/-- R80, R136. `bar` waits at its place until every member of the weave's current circle has arrived at it as its own current
circle; then every entry that waits at a `bar` of the circle goes on after it. R77 to R79, R138, R139. `join` makes the weave
a member of the circle of its tag, creating the circle with a region of zeros where there is none, or waits while the pool
lacks room; `leave` pops the current circle, and a circle without members is dissolved; with only the role circle it raises
BOUNDS. (Rests on log entries 55 and 75, the model's own readings.) -/
def Obligations.BarriersCircles : Prop :=
  (∀ (s : State) (c k : Nat) (e : Entry) (w : Weave) (i : Inst) (z : Machine.Circle), LaneTurn s c k e w → w.Plain →
     illegalHere w e 4 false false [] = false → getInst s c w.inst = some i →
     let n := w.circles.headD 0
     let here := fun (j : Nat) => ∀ x, getWeave s c j = some x → (j ≠ k ∧ x.frontier = []) ∨ (x.circles.headD 0 = n ∧
       ∀ y ∈ x.frontier, (j = k → y.mask &&& e.mask = 0#32) → y.state = .parked ∨ y.state = .atBar n)
     i.circles.find? (fun y => y.id == n) = some z →
     (∀ j x, getWeave s c j = some x → ∀ y ∈ x.frontier, ∀ m, y.state = .atBar m → m = n) →
     ((∃ j ∈ z.members, ¬ here j) → ∃ t, exec .bar s = .next t ∧ LaneDone s t c k e w w (fun _ => (.atBar n, e.pc))) ∧
     (k ∈ z.members → (∀ j ∈ z.members, here j) → ∃ t, exec .bar s = .next t ∧
       { t with cores := [], seq := 0 } = { s with cores := [], seq := 0 } ∧ (∀ d, d ≠ c → getCore t d = getCore s d) ∧
       (getCore t c).rest = (getCore s c).rest ∧
       ∀ j ∈ z.members, ∀ x, getWeave s c j = some x → ∀ y ∈ x.frontier, (y.state = .atBar n ∧ (j = k → y.mask &&& e.mask = 0#32)) ∨ (j = k ∧ y = e) →
         ∃ x' y', getWeave t c j = some x' ∧ y' ∈ x'.frontier ∧ y'.mask &&& y.mask = y.mask ∧ y'.state = .ready ∧ y'.pc = y.pc + 4#64)) ∧
  (∀ (s : State) (c k : Nat) (e : Entry) (w : Weave) (i : Inst), LaneTurn s c k e w → w.Plain → noBar s c → getInst s c w.inst = some i →
     (∀ (a b : LSrc) (va vb : Double), illegalHere w e 4 false false (lsrcRegs a 1 ++ lsrcRegs b 1) = false →
       readLSrc (laneCore s c k w) w (lowest e.mask) a false 0#64 = .ok va → readLSrc (laneCore s c k w) w (lowest e.mask) b false 0#64 = .ok vb →
       let tag := va.toNat % 2 ^ 32
       let size := vb.toNat % 2 ^ 32
       let joined := i.circles.filter (fun y => y.role.isNone)
       w.circles.length < 4 → size ≠ 0 → size % 16 = 0 →
       let found := i.circles.find? (fun y => y.role.isNone && y.tag == tag)
       ((∀ z, found = some z → z.size = size ∧ z.members.length < 32) →
         (found = none → (joined.map (fun y => y.size)).sum + size ≤ i.poolSize ∧ ∀ y ∈ i.circles, y.id < i.nextCircle) →
         ∃ t, exec (.join a b) s = .next t ∧ JoinDone s t c k e w i tag size) ∧
       (found = none → i.poolSize < (joined.map (fun y => y.size)).sum + size →
         ∃ t, exec (.join a b) s = .next t ∧ LaneDone s t c k e w w (fun _ => (.waiting (.join tag size), e.pc)))) ∧
     (∀ z y r, illegalHere w e 4 false false [] = false → w.circles = z :: y :: r →
       let without := fun (x : Machine.Circle) => if x.id = z then { x with members := nerase x.members k } else x
       let left := (i.circles.map without).filter (fun x => !dissolves (getCore s c) w.inst x)
       ∃ t, exec .leave s = .next t ∧
         LaneDone (if z ∈ y :: r then s else onInst s c w.inst (fun i => { i with circles := left })) t c k e w
           { w with circles := y :: r } (onward e 4)) ∧
     (∀ z, illegalHere w e 4 false false [] = false → w.circles = [z] →
       ∃ t, exec .leave s = .next t ∧ LaneParked s t c k e w w e.mask 0x19 0#64 (onward e 4)))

» WHAT YOU WILL DO: Search the material for the word "find". Each line where it is found must be copied.

» EXERCISE RESPONSE:
     i.circles.find? (fun y => y.id == n) = some z →
       let found := i.circles.find? (fun y => y.role.isNone && y.tag == tag)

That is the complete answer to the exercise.